1. Climate Has
Always Changed - Always...!
All proxy temperature data sets reveal that there have been
cyclical changes in climate in the past 10,000 years.
There is not a single
climate scientist who denies this well-established fact. It
doesn't matter what your position on the causes and magnitude
and danger (or not) of current climate change is - you have to
be on board on this one.
Climate has
always changed...
And it has changed in
both directions, hot and cold. Until at least the 17th
century, all these changes occurred when almost all humans were
hunters, gatherers, and farmers.
2.
Temperature Increase in the Past Was Not Caused by Humans
Industrialization did not happen until the 17th century.
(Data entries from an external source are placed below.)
-- ==== Sys2Proof/Laws/Ops.lean ====
section
/-! SUPPORT. One lemma per shared operation that says what it can do (`30_encoding.md` R70, `60_exceptions.md` R191,
R192, `41_sequence_space.md`, `42_window.md`). -/

namespace Sys2Proof.Machine

/-! ## The response word -/

section
variable (op : OpSelect) (st : Status) (flag : Bool) (code : Code) (r2 r1 r0 : Reg)

@[simp] theorem rspOp_responseWord : rspOp (responseWord op st flag code r2 r1 r0) = op := by
  ext i hi
  simp only [rspOp, responseWord]
  interval_cases i <;> simp

@[simp] theorem rspStatus_responseWord : rspStatus (responseWord op st flag code r2 r1 r0) = st.code := by
  ext i hi
  simp only [rspStatus, responseWord]
  interval_cases i <;> simp

@[simp] theorem rspReserved_responseWord : rspReserved (responseWord op st flag code r2 r1 r0) = 0 := by
  ext i hi
  simp only [rspReserved, responseWord]
  interval_cases i <;> simp

@[simp] theorem rspCode_responseWord : rspCode (responseWord op st flag code r2 r1 r0) = code := by
  ext i hi
  simp only [rspCode, responseWord]
  interval_cases i <;> simp

@[simp] theorem rspR2_responseWord : rspR2 (responseWord op st flag code r2 r1 r0) = r2 := by
  ext i hi
  simp only [rspR2, responseWord]
  interval_cases i <;> simp

@[simp] theorem rspR1_responseWord : rspR1 (responseWord op st flag code r2 r1 r0) = r1 := by
  ext i hi
  simp only [rspR1, responseWord]
  interval_cases i <;> simp

@[simp] theorem rspR0_responseWord : rspR0 (responseWord op st flag code r2 r1 r0) = r0 := by
  ext i hi
  simp only [rspR0, responseWord]
  interval_cases i <;> simp

@[simp] theorem rspFlag_responseWord : rspFlag (responseWord op st flag code r2 r1 r0) = flag := by
  simp [rspFlag, responseWord]

end

theorem Status.code_injective {st st' : Status} (h : st.code = st'.code) : st = st' := by
  cases st <;> cases st' <;> first | rfl | exact absurd h (by decide)

/-! ## Raising a status and reporting the unit -/

/-- Raising a status answers once, with `op`, the status, `flag` 0 and an empty OBUF, and changes nothing else (R192). -/
theorem raise_spec (op : OpSelect) (st : Status) (s : State) :
    ∃ rsp, raise op st s = s.answer rsp [] ∧ rspOp rsp = op ∧ rspStatus rsp = st.code ∧ rspFlag rsp = false ∧
      rspReserved rsp = 0 := by
  cases st <;> exact ⟨_, rfl, by simp⟩

/-- Reporting the unit answers once, with status OK and the registers as they stand, and changes nothing else (R71). -/
theorem reportUnit_spec (op : OpSelect) (flag : Bool) (s : State) :
    ∃ rsp, reportUnit op flag s = s.answer rsp [] ∧ rspOp rsp = op ∧ rspStatus rsp = 0 ∧ rspFlag rsp = flag ∧
      rspReserved rsp = 0 ∧ rspCode rsp = 0 ∧ rspR2 rsp = s.streak ∧ rspR1 rsp = s.credits ∧ rspR0 rsp = s.window :=
  ⟨_, rfl, by simp [Status.code]⟩

/-! ## The port -/

theorem fetch_of_nil {s : State} (h : s.requests = []) : fetch s = none := by simp [fetch, h]

theorem fetch_of_cons {s : State} {r : Request} {rest : List Request} (h : s.requests = r :: rest) :
    fetch s = some (r, rest) := by simp [fetch, h]

@[simp] theorem conclude_next (t : State) : conclude (.next t) = .next t.release := rfl

/-- An operation's step ends in a next state exactly when the operation does. -/
theorem conclude_eq_next {r : Result} {t : State} (h : conclude r = .next t) :
    ∃ u, r = .next u ∧ t = u.release := by
  cases r with
  | next u => exact ⟨u, rfl, by simpa [conclude] using h.symm⟩
  | fault f => cases f
  | refused f => simp [conclude] at h

/-! ## Operands -/

/-! The bounds of the named widths as literals, for `omega` (R9). -/

theorem word_lt (w : Word) : w.toNat < 2 ^ 32 := w.isLt
theorem rspWord_lt (r : RspWord) : r.toNat < 2 ^ 32 := r.isLt
theorem seqNum_lt (n : SeqNum) : n.toNat < 64 := n.isLt
theorem code_lt (code : Code) : code.toNat < 4 := code.isLt
theorem reg_lt (r : Reg) : r.toNat < 64 := r.isLt

theorem seqNum_toNat_ofNat (x : Nat) : (BitVec.ofNat Config.seqBits x).toNat = x % 64 := rfl
theorem reg_toNat_ofNat (x : Nat) : (BitVec.ofNat Config.regBits x).toNat = x % 64 := rfl
theorem seqNum_toNat_add (x y : SeqNum) : (x + y).toNat = (x.toNat + y.toNat) % 64 := rfl
theorem seqNum_toNat_sub (x y : SeqNum) : (x - y).toNat = (64 - y.toNat + x.toNat) % 64 := rfl

/-- What the codec operations read when the host gives a buffer (R40). -/
@[simp] theorem payloadOf_some (code : Code) (seq : SeqNum) (b : Buffer) : payloadOf code seq (some b) = b := rfl
@[simp] theorem frameOf_some (b : Buffer) : frameOf (some b) = b := rfl


/-- When a buffer is too long (R53). -/
theorem tooLong_eq_true {max : Option Nat} {extra len : Nat} :
    tooLong max extra len = true ↔ ∃ m, max = some m ∧ m + extra < len := by
  cases max <;> simp [tooLong]

/-- When a buffer is not too long (R53). -/
theorem tooLong_eq_false {max : Option Nat} {extra len : Nat} :
    tooLong max extra len = false ↔ ∀ m, max = some m → len ≤ m + extra := by
  cases max <;> simp [tooLong]

/-! ## Sequence numbers -/

/-- Increment as a number (R110). -/
theorem increment_toNat (seq : SeqNum) : (increment seq).toNat = (seq.toNat + 1) % 64 := by
  rw [increment, seqNum_toNat_ofNat]
  simp only [Config.seqMod, Config.seqBits]
  omega

/-- Decrement as a number (R111). -/
theorem decrement_toNat (seq n : SeqNum) : (decrement seq n).toNat = (seq.toNat + 64 - n.toNat) % 64 := by
  rw [decrement, seqNum_toNat_ofNat]
  simp only [Config.seqMod, Config.seqBits]
  omega

theorem increment_eq_add (seq : SeqNum) : increment seq = seq + 1 := by
  apply BitVec.eq_of_toNat_eq
  simp [increment, BitVec.toNat_add]

theorem decrement_eq_sub (seq n : SeqNum) : decrement seq n = seq - n := by
  apply BitVec.eq_of_toNat_eq
  rw [decrement_toNat, seqNum_toNat_sub]
  have := seqNum_lt n
  congr 1
  omega

theorem forwardDistance_eq (lo x : SeqNum) : forwardDistance lo x = (x - lo).toNat := by
  have := seqNum_lt lo
  simp only [forwardDistance, Config.seqMod, Config.seqBits, BitVec.toNat_sub]
  omega

/-- Membership with a lower end: both distances forward from `lo` (R114). -/
theorem memberFlag_of_lo (lo hi x : SeqNum) :
    memberFlag false lo hi x = true ↔ 0 < (x - lo).toNat ∧ (x - lo).toNat < (hi - lo).toNat := by
  simp [memberFlag, forwardDistance_eq]

/-- Membership with no lower end (R115). -/
theorem memberFlag_of_none (lo hi x : SeqNum) : memberFlag true lo hi x = true ↔ x.toNat < hi.toNat := by
  simp [memberFlag]

/-! ## The window laws -/

theorem creditsGiven_toNat (credits window : Reg) (n : SeqNum) :
    (creditsGiven credits window n).toNat = min (credits.toNat + n.toNat) window.toNat := by
  have := reg_lt window
  simp only [creditsGiven, Config.regBits, BitVec.toNat_ofNat]
  omega

theorem windowGrown_toNat (window : Reg) : (windowGrown window).toNat = min (window.toNat + 1) 32 := by
  have := reg_lt window
  simp only [windowGrown, Config.windowMax, Config.regBits, BitVec.toNat_ofNat]
  omega

theorem windowShrunk_toNat (window : Reg) :
    (windowShrunk window).toNat = (window.toNat - 1) / 2 + 1 := by
  have := reg_lt window
  simp only [windowShrunk, clamp, Config.regBits, Config.windowMin, Config.windowMax, BitVec.toNat_ofNat]
  omega

theorem streakPasses_iff (streak window : Reg) :
    streakPasses streak window = true ↔ window.toNat < streak.toNat + 1 := by
  simp [streakPasses]

theorem grantFlag_iff (credits : Reg) : grantFlag credits = true ↔ 0 < credits.toNat := by
  simp [grantFlag]

end Sys2Proof.Machine
end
Therefore, no prior changes in climate were driven by human
emissions of carbon dioxide.
In the last
2,000 years alone, global temperatures rose
at least twice (around the 1st and
10th
centuries) to levels
very similar to today's, and neither of those warm periods
were caused by humans.
3. The Arctic
and Antarctic are Doing Better than Ever!
Yes, you read
that right.
The 10,000-year
Holocene paleoclimatology records reveal that both the Arctic
and Antarctic are in
some of their
healthiest states.
The only better
period for the poles was the 17th century, during the
Little Ice Age, when the ice mass levels were higher than
today's.
For the larger
part of the past 10,000 years, the
ice mass levels were lower than today's (below image). Despite huge losses
in recent decades, ice mass levels are at or near their historic
highs.
Source
4. Polar Bears
and Other Species Are Not Dying But Flourishing!
If you paid
attention to the previous fact, then the following one is not
hard to understand.
Polar bears -
often used as a symbol of climate doomsday - are one of the key
species in the Arctic. Contrary to the hype surrounding their
extinction fear, the population numbers
have actually increased in the past two decades.
Last year, the
Canadian government considered increasing polar bear killing
quotas as their increasing numbers posed a threat to the Inuit
communities living in the
Nunavut area.
The increase in
population size flies in the face of those who continue to claim
otherwise in the popular
news media.
And it is
not just the polar bears in the Arctic. Other critical
species elsewhere, like tigers, are also
making a comeback.
5. Carbon
Dioxide Is Not a Temperature Control Knob
While most of
the current climatologists who collaborate with the United
Nations believe anthropogenic CO2 emissions have
exacerbated natural warming in recent decades, there is no
empirical proof to support their claim.
The only way to
test it would be to wait and see if their assumptions come true.
The entire
climate fraternity was in for a surprise when global temperature
between 2000 and 2016
failed to rise as anticipated by the
climate alarmists.
The scientists
assumed that rising
CO2 emissions from human activity
would result in a rapid rise in temperature, but they didn't.
This proved
that atmospheric CO2 concentrations are not the
primary factor controlling global temperature.
Consideration
of a much longer period (10,000 or more years) suggests that
CO2 had no
significant role to play in temperature increases.
CO2
never was the temperature control knob.